A woman running in a stadium


  • Good for groups where runners can be put in pairs of similar ability
  • Good for pacing practice, implementing strict recovery times and applying a little pressure
  • Ideal for even-numbered groups of 2-20 runners
  • Works well in parks and on the running track

Paarlauf is a special form of a continuous relay involving two people per team. It's an interesting way of performing a standard interval session.


A couple of flexi-cones to mark changeover points. Naturally-occurring markers such as trees, or positions on a running track, can also be used.

Setting Up

Runners should be grouped into pairs of roughly equal ability.

Identify a loop around the track/park and mark a start/finish/changeover point with a flexi-cone, or use a natural marker such as a tree.

The Session

The first runner in the pair runs the loop while their partner waits.

When the first runner has completed their lap, the second runner in the pair runs while the first runner rests.

This alternation continues for a fixed time or until a fixed number of laps have been completed. In the case of large groups with several pairs of runners of different abilities it is better to run for a fixed time so that everybody finishes the session together.

Typically runners feel a bit of pressure to maintain a consistent pace for the sake of their partners. Despite the fact that their partner is probably willing them to slow down to allow for a little more precious recovery!

While traditional interval sessions can sometimes suffer from inconsistent recovery times (somebody forgot to start the watch or distracted the coach), this is avoided with paarlauf sessions since recovery is dictated by the time it takes each member of the pair to complete their lap.


Runners must begin running as soon as their partner finishes. No extra recovery should take place.

Group Size

Since runners must be paired up, an overall even number of athletes is required. In the case of an odd number of athletes one option is to create a team of three, with two of the runners running at the same time. Just make sure they are of similar ability. Another option is to instead do a three-person continuous relay session or the more general continuous relay session.

The number of teams of pairs is usually limited by the space available. Beyond about 10 pairs (20 runners) things can get quite crowded, even on wider paths.


Jog Recovery

In this variation, which in some circles is more common than the standard version described above, each athlete in the pair has a different start and finish point. One athlete's finish point is the other's start point and vice-versa.

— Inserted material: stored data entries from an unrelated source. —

-- ==== Sys2Proof/Machine/Step.lean ====
section
/-! DEFINITION. A step of the machine: the command at the front of the queue. -/

namespace Sys2Proof.Machine

/-- The command at the front of the queue acts on the state with the queue's rest. On an empty queue the block idles
(log 2). -/
def step (s : State) : Host.Outcome State Fault Refusal :=
  match s.pending with
  | [] => .next s
  | c :: rest => exec c { s with pending := rest }

/-- The command that a word spells, at the front of the queue. No row of the table gives bits, so no word spells a
command and the state stays as it is. -/
def State.withFetchWord (s : State) (nbits w : Nat) : State :=
  match Sys2Proof.decodeTableWord nbits w with
  | some c => { s with pending := c :: s.pending }
  | none => s

end Sys2Proof.Machine
end

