/-- START in PARKED: selector, countdowns, requested selector and state as R18 and R86 say, the main source in use, the line
empty from the write sequence (R73), the setpoint from the tracker's Q where it has one (R71), and the overload runs at 0
(R65). Nothing else changes, and the answer carries PRIMING.

PARK in PRIMING, RUNNING or STARVED (R22, R54, R58, R79, R85): PARKED, with the line emptied from the write sequence, marks,
tail, window, held frame, open read, ratio record and delay change gone, the limiter's reduction 0, the meter's step
disturbed, a rider's decision of this house sample taken back and the step closed at it disturbed with its block (R129, log
44); a DELAY operation of the change is no longer in flight. Overload seen and slip seen stay (log 66). Descriptor, selector, countdowns, settings, counts and else the
integration are kept, and no other programme changes. The answer carries PARKED.

PARK at the house sample of a step boundary, taken after STEP_BOUNDARY (R105, R110, R129; log 44), whether or not the house
sample itself has been taken between: in RIDE the rider is GATED with g as it was before the boundary, the ramp that stood
before it going on, the newest ring entry is marked disturbed. Where the block went to the histogram or waits, histogram,
count, pending blocks and integration state are as before the boundary (from FULL too: log 65); where it was let go at the
limit, they stay as the boundary left them, FULL (R111, R116). Both said with no reset due. -/
def Obligations.StartAndPark : Prop :=
  (∀ (s : State) (tag : Byte) (p : Fin 16) (st : Settings) (line : Line),
     LineFree s → (s.body.programme p).state = .parked → (s.body.programme p).active = some st →
     (s.body.programme p).line = some line →
     let sp := (s.body.port st.main.port).tracker.q.map fun q => setpointFor (s.body.lane p).target q line
     ∃ t, exec (.start tag p.val) s = .next t ∧
       Answers s ((Answer.answer [enum ProgState.all .priming]).message 0x05 tag) t ∧
       Becomes s ((s.body.onProgramme p fun r =>
         { r with state := .priming, selector := .main, guard := 0, revertCount := st.revertHold
                  requested := none }).onLane p fun l =>
         { l with source := some st.main, readSeq := l.writeSeq, historyStart := l.writeSeq
                  overloadRun := List.replicate 8 0, setpoint := sp.map Prod.fst
                  delayLimited := (sp.map Prod.snd).getD false }) t) ∧
  (∀ (s : State) (tag : Byte) (p : Fin 16),
     LineFree s →
     ((s.body.programme p).state = .priming ∨ (s.body.programme p).state = .running ∨
       (s.body.programme p).state = .starved) →
     ∃ t, exec (.park tag p.val) s = .next t ∧
       Answers s ((Answer.answer [enum ProgState.all .parked]).message 0x06 tag) t ∧
       (let l := s.body.lane p
        let lane : Lane :=
          { l with readSeq := l.writeSeq, historyStart := l.writeSeq, fadeIn := 0, tail := none, window := [], marks := []
                   ratio := none, increment := 524288, setpoint := none, delayLimited := false, holding := none
                   readRequest := none, overloadRun := List.replicate 8 0, change := none
                   target := (l.change.map DelayChange.target).getD l.target
                   overrideFast := if l.change = none then l.overrideFast else false }
        let parked := s.body.onProgramme p fun r => { r with state := .parked, requested := none }
        let calmed := ((parked.setLane p lane).onGain p fun x =>
          { x.takeBack s.body.timing.sampleCounter with gr := 0 }).onMeter p fun m =>
          { m.disturbClosed s.body.timing.sampleCounter with disturbed := true }
        let table := s.body.line.deferred.filter fun d => l.change.bind DelayChange.origin ≠ some (.operation d.tag)
        Becomes s { calmed with banks := t.body.banks, line := { s.body.line with deferred := table } } t) ∧
       (∀ k : Fin 4, (t.body.bank k).segments = (s.body.bank k).segments ∧ (t.body.bank k).queue = (s.body.bank k).queue ∧
         (t.body.bank k).jobs = (s.body.bank k).jobs ∧ (t.body.bank k).waiting = (s.body.bank k).waiting.filter (· ≠ p))) ∧
  (∀ (s : State) (done : List (Fin 16)) (tag : Byte) (p : Fin 16) (st : Settings),
     let x := s.body.gain p
     let m := s.body.meter p
     let now := s.body.timing.sampleCounter
     s.body.timing.stepDue = some done → p ∉ done → (s.body.programme p).state = .running →
     (s.body.programme p).active = some st → st.gainMode = .ride → m.started = true →
     x.judged.all (fun j => decide (j.sample ≠ now)) = true →
     let parked (t : State) (y : GainStage) : Prop := LineFree t →
       ∃ u, exec (.park tag p.val) t = .next u ∧
         (let z := u.body.gain p
          z.g = x.g ∧ z.applied = y.applied ∧ z.ramp = y.ramp ∧ z.rider = .gated ∧ z.desired = none ∧ z.gr = 0) ∧
         (let n := u.body.meter p
          n.ring.getLast?.map RingEntry.disturbed = some true ∧
          (m.resetDue = none → m.histogram.length = 750 → m.admitted < 16777215 →
            (m.pendingBlocks = [] ∨ (m.pendingBlocks.length < 4 ∧ ∃ w : Sweep, s.body.sweep = some w ∧ w.programme = p)) →
            n.histogram = m.histogram ∧ n.admitted = m.admitted ∧ n.pendingBlocks = m.pendingBlocks ∧
              n.integState = m.integState) ∧
          (m.resetDue = none → m.admitted < 16777215 → 16777215 ≤ m.admitted + 4 → m.pendingBlocks.length = 4 →
            (∃ w : Sweep, s.body.sweep = some w ∧ w.programme = p) →
            let b := t.body.meter p
            n.histogram = b.histogram ∧ n.admitted = b.admitted ∧ n.pendingBlocks = b.pendingBlocks ∧
              n.integState = b.integState))
     ∃ t, exec .stepBoundary s = .next t ∧ parked t x ∧
       (s.body.timing.samplesOwed = 1 → ∃ u, exec .houseSample t = .next u ∧
         ((u.body.programme p).state = .running → parked u x.advance)))
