-- ==== Sys2Proof/Laws/Sets.lean ====
section
/-! SUPPORT. The settings sets of the programmes, and which operations leave them as they are: all but a commit, a write, DEFINE,
CLEAR and the discarding of a scene's sets. One lemma for each operation. -/

namespace Sys2Proof.Machine


theorem sets_get (b : Body) (p : Fin 16) : b.sets[p] = ((b.programme p).active, (b.programme p).pending) := by
  simp [Body.sets, Body.programme]

/-- Equal sets, read for one programme. -/
theorem sets_programme {b c : Body} (h : c.sets = b.sets) (p : Fin 16) :
    (c.programme p).active = (b.programme p).active ∧ (c.programme p).pending = (b.programme p).pending := by
  have h := congrArg (fun v => v[p]) h
  simp only [sets_get, Prod.mk.injEq] at h
  exact h

/-- A programme record replaced. -/
@[simp] theorem setProgramme_sets (b : Body) (p : Fin 16) (x : Programme) :
    (b.setProgramme p x).sets = b.sets.set p (x.active, x.pending) := by
  simp [Body.sets, Body.setProgramme]

/-- The sets of a programme put back. -/
@[simp] theorem sets_set_same (b : Body) (p : Fin 16) :
    b.sets.set p ((b.programme p).active, (b.programme p).pending) = b.sets := by
  ext1 i hi
  rw [Vector.getElem_set]
  split
  · rename_i h; subst h; exact (sets_get b p).symm
  · rfl

/-- An update of a programme record that leaves its sets. -/
theorem onProgramme_sets (b : Body) (p : Fin 16) (f : Programme → Programme)
    (h : ∀ r, (f r).active = r.active ∧ (f r).pending = r.pending) : (b.onProgramme p f).sets = b.sets := by
  rw [Body.onProgramme_eq, setProgramme_sets, (h _).1, (h _).2, sets_set_same]

@[simp] theorem onLane_sets (b : Body) (p f) : (b.onLane p f).sets = b.sets := rfl
@[simp] theorem onBank_sets (b : Body) (p f) : (b.onBank p f).sets = b.sets := rfl
@[simp] theorem onMeter_sets (b : Body) (p f) : (b.onMeter p f).sets = b.sets := rfl
@[simp] theorem onGain_sets (b : Body) (p f) : (b.onGain p f).sets = b.sets := rfl
@[simp] theorem onLine_sets (b : Body) (f) : (b.onLine f).sets = b.sets := rfl
@[simp] theorem setLane_sets (b : Body) (p x) : (b.setLane p x).sets = b.sets := rfl
@[simp] theorem setMeter_sets (b : Body) (p x) : (b.setMeter p x).sets = b.sets := rfl
@[simp] theorem setGain_sets (b : Body) (p x) : (b.setGain p x).sets = b.sets := rfl
@[simp] theorem setBank_sets (b : Body) (p x) : (b.setBank p x).sets = b.sets := rfl
@[simp] theorem setLine_sets (b : Body) (x) : ({ b with line := x } : Body).sets = b.sets := rfl
@[simp] theorem setSweep_sets (b : Body) (x) : ({ b with sweep := x } : Body).sets = b.sets := rfl
@[simp] theorem setSweepQueue_sets (b : Body) (x) : ({ b with sweepQueue := x } : Body).sets = b.sets := rfl
@[simp] theorem setSweeps_sets (b : Body) (x y) : ({ b with sweep := x, sweepQueue := y } : Body).sets = b.sets := rfl
@[simp] theorem setFormed_sets (b : Body) (x) : ({ b with formed := x } : Body).sets = b.sets := rfl
@[simp] theorem setFreeDraws_sets (b : Body) (x) : ({ b with freeDraws := x } : Body).sets = b.sets := rfl
@[simp] theorem setOutputMap_sets (b : Body) (x) : ({ b with outputMap := x } : Body).sets = b.sets := rfl

/-- Work done for one after another. -/
theorem foldl_sets {α : Type} (l : List α) (f : α → Body → Body) (h : ∀ a b, (f a b).sets = b.sets) (b : Body) :
    (l.foldl (fun b a => f a b) b).sets = b.sets := by
  induction l generalizing b with
  | nil => rfl
  | cons a l ih => exact (ih (f a b)).trans (h a b)

theorem eachProgramme_sets (b : Body) (f : Fin 16 → Body → Body) (h : ∀ p b, (f p b).sets = b.sets) :
    (b.eachProgramme f).sets = b.sets := foldl_sets _ f h b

After changing over the recovering athlete jogs from their finish point to their start point.

Obviously the recovery section needs to be shorter than the main running section. This is easily achieved by having start and finish points opposite each other on the loop and having the recovering athlete cutting across the middle of the loop from their finish point to their start point whereupon they take over from the running athlete.

Real World Example

There is a group of eight athletes and the session is taking place on a running track.

Athletes are told to complete a lap at about their 5k race pace. The athletes are then paired off in the order in which they finish, so that athletes of similar ability are paired together.

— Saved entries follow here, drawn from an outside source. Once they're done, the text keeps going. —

-- ==== Sys2Proof/Laws/Due.lean ====
section
/-! SUPPORT. A report that is due stays due, or enters the outgoing queue, whatever is placed at the end of an event. -/

namespace Sys2Proof.Machine

/-- What a class's report leaves of the sequencer's owed reports: all of them, or all but the first, which it places. -/
theorem classReport_sequencer {s t : State} {m : Message} {c : OwnerClass} (h : classReport s c = some (m, t)) :
    t.body.sequencer.owed = s.body.sequencer.owed ∨
      ∃ r, s.body.sequencer.owed = r :: t.body.sequencer.owed ∧ m = sequencerMessage r := by
  cases c
  · cases h
  · left
    simp only [classReport, completionReport] at h
    split at h
    · cases h; rfl
    · rw [Option.map_eq_some_iff] at h; obtain ⟨x, _, hx⟩ := h; cases hx; rfl
  · left
    simp only [classReport, alarmReport, Option.map_eq_some_iff] at h
    obtain ⟨e, _, hx⟩ := h; cases hx; rfl
  · left
    simp only [classReport, stateReport] at h
    obtain ⟨p, _, hp⟩ := List.exists_of_findSome?_eq_some h
    rw [Option.map_eq_some_iff] at hp; obtain ⟨x, _, hx⟩ := hp; cases hx; rfl
  · simp only [classReport, sceneReport] at h
    split at h
    · rename_i r rest hr
      cases h; exact Or.inr ⟨r, hr, rfl⟩
    · left
      rw [Option.or_eq_some_iff] at h
      rcases h with h | ⟨_, h⟩ <;>
      · first | unfold laneReport at h | unfold meterReport at h
        obtain ⟨p, _, hp⟩ := List.exists_of_findSome?_eq_some h
        rw [Option.map_eq_some_iff] at hp; obtain ⟨x, _, hx⟩ := hp; cases hx; rfl
  · left
    simp only [classReport, lineReport] at h
    split at h <;> (cases h; try rfl)

theorem placeOne_classReport {s t : State} (h : placeOne s = some t) :
    ∃ c m u, classReport s c = some (m, u) ∧ t = putMessage c m u := by
  unfold placeOne at h
  split at h
  · cases h
  · obtain ⟨c, _, hc⟩ := List.exists_of_findSome?_eq_some h
    rw [Option.map_eq_some_iff] at hc
    obtain ⟨x, hx, rfl⟩ := hc
    exact ⟨c, x.1, x.2, hx, rfl⟩

theorem putMessage_queue (c : OwnerClass) (m : Message) (s : State) : (putMessage c m s).tx.queue = s.tx.queue ++ [m] := rfl

theorem placeOne_sceneDue {s t : State} {r : SceneReport} (h : placeOne s = some t) (hd : SceneReportDue r s) :
    SceneReportDue r t := by
  obtain ⟨c, m, u, hc, rfl⟩ := placeOne_classReport h
  have hq := (classReport_same hc).2.2.2.1
  have hs := classReport_sequencer hc
  simp only [SceneReportDue, putMessage_queue, hq, List.mem_append, List.mem_singleton] at hd ⊢
  rcases hd with hd | hd
  · rcases hs with hs | ⟨r', hs, hm⟩
    · left; rw [show (putMessage c m u).body = u.body from rfl, hs]; exact hd
    · rw [hs, List.mem_cons] at hd
      rcases hd with rfl | hd
      · exact Or.inr (Or.inr hm.symm)
      · exact Or.inl hd
  · exact Or.inr (Or.inl hd)

/-- A SCENE report that is due is due after the reports are placed. -/
theorem placeReports_sceneDue {s : State} {r : SceneReport} (hd : SceneReportDue r s) :
    SceneReportDue r (placeReports s) := by
  have loop : ∀ n (s : State), SceneReportDue r s → SceneReportDue r (placeLoop n s) := by
    intro n
    induction n with
    | zero => intro s h; exact h
    | succ n ih =>
      intro s h
      unfold placeLoop
      split
      · exact h
      · rename_i t ht; exact ih t (placeOne_sceneDue ht h)
  exact loop _ (syncCompletions s) hd

/-- What a class's report leaves of the deferred table: all of it, or all but the operation it reports. -/
theorem classReport_deferred {s t : State} {m : Message} {c : OwnerClass} (h : classReport s c = some (m, t)) :
    t.body.line.deferred = s.body.line.deferred ∨
      ∃ d ∈ s.body.line.deferred, ∃ x, d.complete = some x ∧ m = completionMessage d x.1 x.2 ∧
        t.body.line.deferred = s.body.line.deferred.filter fun y => !(y.tag == d.tag && y.complete.isSome) := by
  cases c
  · cases h
  · simp only [classReport, completionReport] at h
    split at h
    · left; cases h; rfl
    · rw [Option.map_eq_some_iff] at h
      obtain ⟨x, hx, he⟩ := h
      cases he
      unfold completionOf at hx
      split at hx
      · cases hx
      · split at hx
        · rename_i tag rest _ d hd
          rw [Option.map_eq_some_iff] at hx
          obtain ⟨c, hc, he⟩ := hx
          cases he
          have hp := List.find?_some hd
          simp only [Bool.and_eq_true, decide_eq_true_eq] at hp
          obtain ⟨rfl, _⟩ := hp
          exact Or.inr ⟨d, List.mem_of_find?_eq_some hd, c, hc, rfl, rfl⟩
        · cases hx
  · left
    simp only [classReport, alarmReport, Option.map_eq_some_iff] at h
    obtain ⟨e, _, hx⟩ := h; cases hx; rfl
  · left
    simp only [classReport, stateReport] at h
    obtain ⟨p, _, hp⟩ := List.exists_of_findSome?_eq_some h
    rw [Option.map_eq_some_iff] at hp; obtain ⟨x, _, hx⟩ := hp; cases hx; rfl
  · left
    simp only [classReport, sceneReport] at h
    split at h
    · cases h; rfl
    · rw [Option.or_eq_some_iff] at h
      rcases h with h | ⟨_, h⟩ <;>
      · first | unfold laneReport at h | unfold meterReport at h
        obtain ⟨p, _, hp⟩ := List.exists_of_findSome?_eq_some h
        rw [Option.map_eq_some_iff] at hp; obtain ⟨x, _, hx⟩ := hp; cases hx; rfl
  · left
    simp only [classReport, lineReport] at h
    split at h <;> (cases h; try rfl)

/-- Entries of one tag in a table without two of one tag are one entry. -/
theorem same_of_tag {l : List Deferred} (hn : (l.map Deferred.tag).Nodup) {d e : Deferred} (hd : d ∈ l) (he : e ∈ l)
    (ht : d.tag = e.tag) : d = e := by
  induction l with
  | nil => cases hd
  | cons a l ih =>
    simp only [List.map_cons, List.nodup_cons, List.mem_map, not_exists, not_and] at hn
    rcases List.mem_cons.1 hd with rfl | h1 <;> rcases List.mem_cons.1 he with rfl | h2
    · rfl
    · exact absurd ht.symm (hn.1 e h2)
    · exact absurd ht (hn.1 d h1)
    · exact ih hn.2 h1 h2

theorem placeOne_completionDue {s t : State} {d : Deferred} {o : OpOutcome} {data : List Field} (h : placeOne s = some t)
    (hn : (s.body.line.deferred.map Deferred.tag).Nodup) (hd : CompletionDue d o data s) :
    (t.body.line.deferred.map Deferred.tag).Nodup ∧ CompletionDue d o data t := by
  obtain ⟨c, m, u, hc, rfl⟩ := placeOne_classReport h
  have hq := (classReport_same hc).2.2.2.1
  have hs := classReport_deferred hc
  have hb : (putMessage c m u).body = u.body := rfl
  simp only [CompletionDue, putMessage_queue, hq, hb, List.mem_append, List.mem_singleton] at hd ⊢
  rcases hs with hs | ⟨e, he, x, hx, hm, hs⟩
  · rw [hs]
    exact ⟨hn, hd.imp id Or.inl⟩
  · rw [hs]
    refine ⟨(List.filter_sublist.map _).nodup hn, ?_⟩
    rcases hd with hd | hd
    · by_cases ht : d.tag = e.tag
      · have := same_of_tag hn hd he ht
        subst this
        cases hx
        exact Or.inr (Or.inr hm.symm)
      · left
        rw [List.mem_filter]
        exact ⟨hd, by simp [ht]⟩
    · exact Or.inr (Or.inl hd)

/-- A COMPLETION report that is due is due after the reports are placed. -/
theorem placeReports_completionDue {s : State} {d : Deferred} {o : OpOutcome} {data : List Field}
    (hn : (s.body.line.deferred.map Deferred.tag).Nodup) (hd : CompletionDue d o data s) :
    CompletionDue d o data (placeReports s) := by
  have loop : ∀ n (s : State), (s.body.line.deferred.map Deferred.tag).Nodup → CompletionDue d o data s →
      CompletionDue d o data (placeLoop n s) := by
    intro n
    induction n with
    | zero => intro s _ h; exact h
    | succ n ih =>
      intro s hn h
      unfold placeLoop
      split
      · exact h
      · rename_i t ht
        obtain ⟨h1, h2⟩ := placeOne_completionDue ht hn h
        exact ih t h1 h2
  exact loop _ (syncCompletions s) hn hd

/-! ## Ending an operation -/

theorem completeTag_tags (tag : Byte) (o : OpOutcome) (data : List Field) (b : Body) :
    ((completeTag tag o data b).line.deferred.map Deferred.tag) = b.line.deferred.map Deferred.tag := by
  simp only [completeTag, Body.onLine, List.map_map]
  apply List.map_congr_left
  intro d _
  simp only [Function.comp]
  split <;> rfl

/-- The operation of a tag in flight is complete after it is ended. -/
theorem completeTag_mem {tag : Byte} {o : OpOutcome} {data : List Field} {b : Body} {d : Deferred}
    (hd : d ∈ b.line.deferred) (hc : d.complete = none) (ht : d.tag = tag) :
    { d with complete := some (o, data) } ∈ (completeTag tag o data b).line.deferred := by
  simp only [completeTag, Body.onLine, List.mem_map]
  exact ⟨d, hd, by simp [hc, ht]⟩

/-- Ending a tag leaves the entries of other tags, and those that are complete. -/
theorem completeTag_other {tag : Byte} {o : OpOutcome} {data : List Field} {b : Body} {d : Deferred}
    (hd : d ∈ b.line.deferred) (h : d.tag ≠ tag ∨ d.complete ≠ none) : d ∈ (completeTag tag o data b).line.deferred := by
  simp only [completeTag, Body.onLine, List.mem_map]
  refine ⟨d, hd, ?_⟩
  rw [if_neg]
  rintro ⟨h1, h2⟩
  rcases h with h | h
  · exact h h1
  · exact h h2

/-- The operations in flight after a tag is ended. -/
theorem completeTag_inFlight (tag : Byte) (o : OpOutcome) (data : List Field) (b : Body) :
    ((completeTag tag o data b).line.deferred.filter fun d => d.complete.isNone) =
      b.line.deferred.filter fun d => d.complete.isNone && d.tag != tag := by
  simp only [completeTag, Body.onLine]
  generalize b.line.deferred = l
  induction l with
  | nil => rfl
  | cons d l ih =>
    simp only [List.map_cons, List.filter_cons, ih]
    by_cases ht : d.tag = tag <;> by_cases hc : d.complete = none <;> simp [ht, hc]

/-- Ending a tag, but for what is owed: its operation is no longer in flight. -/
theorem completeTag_quiet (b : Body) (tag : Byte) (o : OpOutcome) (d : List Field) :
    (completeTag tag o d b).quiet =
      ({ b with line := { b.line with deferred := b.line.deferred.filter fun d => d.tag != tag } } : Body).quiet := by
  have h := completeTag_inFlight tag o d b
  simp only [Body.quiet, completeTag, Body.onLine, List.filter_filter] at h ⊢
  simp only [h]

/-! ## Requests with the line free -/

/-- A request taken at once, where what its function gives is known but for what is owed. -/
theorem request_quiet {tag : Byte} {r : Request} {s : State} {f : Body → Answer × Body} {a : Answer} {b c : Body}
    (h : LineFree s) (hf : carryOut tag r s = onBlocks f s) (hr : f s.body = (a, c)) (hq : c.quiet = b.quiet) :
    Answers s (a.message r.kind tag) (arriveRequest tag r s) ∧ Becomes s b (arriveRequest tag r s) := by
  obtain ⟨h1, h2⟩ := request_result h hf hr
  exact ⟨h2, h1.1, h1.2.trans hq⟩

/-- A completion that the request's function makes due is due after the event. -/
theorem request_completionDue {tag : Byte} {r : Request} {s : State} {f : Body → Answer × Body} {a : Answer} {c : Body}
    {d : Deferred} {o : OpOutcome} {data : List Field}
    (h : LineFree s) (hf : carryOut tag r s = onBlocks f s) (hr : f s.body = (a, c))
    (hn : (c.line.deferred.map Deferred.tag).Nodup) (hd : { d with complete := some (o, data) } ∈ c.line.deferred) :
    CompletionDue d o data (arriveRequest tag r s) := by
  rw [arriveRequest_free tag r h, hf]
  refine placeReports_completionDue ?_ (Or.inl ?_)
  · simpa [putMessage, onBlocks, hr] using hn
  · simpa [putMessage, onBlocks, hr] using hd

end Sys2Proof.Machine
end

Each athlete in each pair is assigned either the number one or the number two.

The start point for athlete one in each pair is half way up the home straight of the track and the start point for athlete two in each pair is halfway up the back straight of the track.

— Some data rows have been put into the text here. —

-- ==== Sys2Proof/Laws/Line.lean ====
section
/-! SUPPORT. Bits on the wires: a byte sent on the control line is the byte received, ten bit times each (R174, R175), and a
port frame sent as an output port sends it is the frame an ingest port reads (R35, R134). -/

namespace Sys2Proof.Machine

@[simp] theorem byteBits_length (v : Byte) : (byteBits v).length = 10 := rfl

@[simp] theorem bitsByte_getLsbD (v : Byte) : bitsByte ((List.range 8).map fun i => v.getLsbD i) = v := by
  obtain ⟨x⟩ := v
  revert x
  decide +kernel

/-- What the line carries for a byte is received as that byte. -/
@[simp] theorem lineEvent_byteBits (v : Byte) : lineEvent (byteBits v) = some (.byteReceived v) := by
  have h : (byteBits v).all (!·) = false := by simp [byteBits]
  unfold lineEvent
  rw [if_neg (by simp [h])]
  exact congrArg (fun b => some (Instr.byteReceived b)) (bitsByte_getLsbD v)

/-- A byte whose stop bit is found low is a FRAMING fault, whatever its data bits. -/
theorem lineEvent_low_stop {ds : List Bool} (h : ds.length = 8) :
    lineEvent (false :: ds ++ [false]) = some (.receiveFault .framing) := by
  obtain ⟨a, b, c, d, e, f, g, i, rfl⟩ : ∃ a b c d e f g i, ds = [a, b, c, d, e, f, g, i] := by
    match ds, h with
    | [a, b, c, d, e, f, g, i], _ => exact ⟨a, b, c, d, e, f, g, i, rfl⟩
  unfold lineEvent
  simp

/-- A message takes ten bit times for each byte of its frame, for no gap lies between them. -/
theorem Message.bits_length (m : Message) : m.bits.length = 10 * m.frame.length := by
  simp [Message.bits, List.length_flatMap, Nat.mul_comm]

/-! ## Port frames -/

/-- The bits of a sample from the most significant on, read back as far as `k` of them. -/
theorem foldl_high_bits (x : Sample) (k : Nat) (h : k ≤ 24) :
    ((List.range k).map fun i => x.getLsbD (23 - i)).foldl (fun n d => 2 * n + d.toNat) 0 = x.toNat / 2 ^ (24 - k) := by
  induction k with
  | zero => simp [Nat.div_eq_of_lt x.isLt]
  | succ k ih =>
    have hp : 2 ^ (24 - k) = 2 ^ (24 - (k + 1)) * 2 := by rw [← Nat.pow_succ]; congr 1; omega
    have hb : (x.getLsbD (23 - k)).toNat = x.toNat / 2 ^ (24 - (k + 1)) % 2 := by
      rw [show 23 - k = 24 - (k + 1) by omega, BitVec.getLsbD, Nat.toNat_testBit]
    rw [List.range_succ, List.map_append, List.foldl_append, ih (by omega), hp, ← Nat.div_div_eq_div_mul]
    simp only [List.map_cons, List.map_nil, List.foldl_cons, List.foldl_nil, hb]
    omega

/-- A slot reads back the sample it was sent with. -/
@[simp] theorem slotSample_slotBits (x : Sample) : slotSample (slotBits x) = x := by
  have h := foldl_high_bits x 24 (Nat.le_refl _)
  unfold slotSample slotBits
  rw [List.take_left' (by simp), h]
  simp

/-- Nothing after the first 24 bit clocks of a slot is read (R35). -/
theorem slotSample_append {bits : List Bool} (rest : List Bool) (h : bits.length = 24) :
    slotSample (bits ++ rest) = slotSample bits := by
  unfold slotSample
  rw [List.take_left' h, List.take_of_length_le (by omega)]

/-- A port frame reads back the eight samples it was sent with, slot by slot. -/
@[simp] theorem frameSlots_slotBits (v : Vector Sample 8) : frameSlots (v.toList.flatMap slotBits) = v := by
  obtain ⟨⟨l⟩, hv⟩ := v
  match l, hv with
  | [a, b, c, d, e, f, g, i], _ =>
    refine Vector.ext fun k hk => ?_
    unfold frameSlots
    rw [Vector.getElem_ofFn]
    interval_cases k <;> exact slotSample_slotBits _

/-- The frame of an output port, closed by its next sync, is a frame edge that delivers its samples. -/
theorem syncEvent_slotBits (q : Fin 8) (elapsed : Nat) (v : Vector Sample 8) :
    syncEvent q elapsed (v.toList.flatMap slotBits) = .portFrameEdge q elapsed v := by
  unfold syncEvent
  rw [if_pos (by simp [List.length_flatMap, slotBits]), frameSlots_slotBits]

end Sys2Proof.Machine
end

All athletes line up halfway up the home straight and on command the athletes assigned number one start their 200m run.

Meanwhile their partners jog across the infield to meet them halfway down the back straight where they change over.

The second set of athletes now begin their 200 meter run while the first athletes immediately begin jogging across the infield back to their start point half way up the home straight.

Running continues for 10 minutes. There is a two-minute rest before another 10-minute period of running, this time in the opposite direction.


Pairs of different abilities can be accommodated in the jog recovery variation by arranging the changeover points so that one runner's relay leg is longer than the other's.


Beware of any field activities taking place when on a running track and crossing the infield. Dodging javelins should not form part of the session!

Remember to warm up before your session and cool down afterwards.